### Exercise input

· · · · ·

/-- R175, pass 3: the relation of Table 10-5 that reports field f of the record of kind k and index i fails. -/
def State.breaksRelation (s : State) (k i f : Nat) : Prop :=
  let outside (a : Axis) (x : Int) : Prop := ∃ r, s.axisRec? a = some r ∧ (x < r.softLower ∨ r.softUpper < x)
  (k = 2 ∧ ∃ (a : Axis) (r : AxisRec), i = a.idx.val ∧ s.fitted a.group = true ∧ s.axisRec? a = some r ∧
    (f = 5 ∧ outside a r.home ∨ f = 7 ∧ r.softUpper ≤ r.softLower ∨ f = 11 ∧ (a = .sk ∨ a = .sr) ∧ outside a r.openPos)) ∨
  (k = 3 ∧ ∃ (c : Channel) (r : ChannelRec), i = c.val ∧ s.fitted (channelGroup c) = true ∧ s.chanRec? c = some r ∧
    (f = 4 ∧ c.val < 10 ∧ r.hi ≤ r.lo ∨ f = 8 ∧ r.shortThr ≤ r.openThr)) ∨
  (k = 4 ∧ i = 0 ∧ f = 2 ∧ ∃ r, s.fitment.flow = some r ∧ r.capacity < r.cold) ∨
  (k = 5 ∧ ∃ (p : Profile) (r : ProfileRec), i = p.idx.val ∧ s.needsProfile p ∧ s.profile? p = some r ∧
    (f = 3 ∧ r.normal < r.creep ∨ f = 4 ∧ r.fast < r.normal ∨ f = 5 ∧ r.creep < r.fMin ∨
      f = 17 ∧ p = .lift ∧ r.skewStop ≤ r.skewWarn ∨ f = 18 ∧ p = .lift ∧ (outside .lk r.bed ∨ outside .lr r.bed) ∨
      f = 19 ∧ p = .tilt ∧ outside .tl r.level)) ∨
  (k = 7 ∧ i = 0 ∧ ∃ (r : PolicyRec) (n : Fin 6) (g : Group), s.fitment.policy = some r ∧ f = 9 + n.val ∧
    g.idx.val = n.val / 2 ∧ s.fitted g = false ∧ r.slots[n].input ≠ none) ∨
  (k = 8 ∧ ∃ (n : Fin 24) (r : InterlockRec) (j : Nat) (x : Term), i = n.val + 1 ∧ s.fitment.interlocks[n] = some r ∧
    r.terms[j]? = some x ∧ (f = 7 + 5 * j ∧ ¬ x.suits ∨ f = 9 + 5 * j ∧ x.kind = .axisIn ∧ x.upper < x.value)) ∨
  (k = 9 ∧ i = 0 ∧ ∃ (r : LampsRec) (p : LampPair), s.fitment.lamps = some r ∧ f = 4 + p.idx.val ∧
    r.discrete[p.idx] = true ∧ r.modes[p.idx] ≠ .single)

/-- R175, pass 4: field f of INTERLOCK entry i is the item of a term that names an axis of an unfitted group or an unfitted
group. -/
def State.namesUnfitted (s : State) (i f : Nat) : Prop :=
  ∃ (n : Fin 24) (r : InterlockRec) (j : Nat) (x : Term), i = n.val + 1 ∧ s.fitment.interlocks[n] = some r ∧
    r.terms[j]? = some x ∧ f = 7 + 5 * j ∧
    ((∃ a, x.item = .axis a ∧ s.fitted a.group = false) ∨ (∃ g, x.item = .group g ∧ s.fitted g = false))

/-- R175: pass q of FIT_LOCK finds field f of the record of kind k and index i at fault; field 0 says that the place itself is
wanting. -/
def State.lockFails (s : State) (q k i f : Nat) : Prop :=
  (q = 1 ∧ k = 1 ∧ i = 0 ∧
    (f = 0 ∧ s.fitment.equipment = none ∨ f = 1 ∧ s.fitment.equipment = some ⟨false, false, false⟩)) ∨
  (q = 2 ∧ f = 0 ∧ s.wantsPlace k i) ∨ (q = 3 ∧ s.breaksRelation k i f) ∨ (q = 4 ∧ k = 8 ∧ s.namesUnfitted i f)

/-- R175: the first failure: no failure of an earlier pass, nor of the same pass with an earlier kind, index or field. -/
def State.lockFailsFirst (s : State) (q k i f : Nat) : Prop :=
  s.lockFails q k i f ∧ ∀ q' k' i' f', s.lockFails q' k' i' f' →
    q < q' ∨ q = q' ∧ (k < k' ∨ k = k' ∧ (i < i' ∨ i = i' ∧ f ≤ f'))

/-! ### Selections of the beacons -/

/-- R152, R153: how a pair's player meets a re-derivation that does not come from STOP becoming active: a selection of the same
pattern and invert runs on with its new source and nothing pending; another starts at once on a player that is not PLAYING
and is held as pending on one that is. -/
def State.meetsSelection (s t : State) (p : LampPair) : Prop :=
  t.player p =
    if (t.derived p).pattern = (s.player p).sel.pattern ∧ (t.derived p).invert = (s.player p).sel.invert then
      { s.player p with sel := t.derived p, pending := none }
    else if (s.player p).cond = .playing then { s.player p with pending := some (t.derived p) }
    else t.startedPlayer (t.derived p)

· · · · ·

### Your goal
Nothing but the lines from the one with "sel := t.derived" through the last line of the entries should be repeated, and those exactly.

### Response to the task
      { s.player p with sel := t.derived p, pending := none }
    else if (s.player p).cond = .playing then { s.player p with pending := some (t.derived p) }
    else t.startedPlayer (t.derived p)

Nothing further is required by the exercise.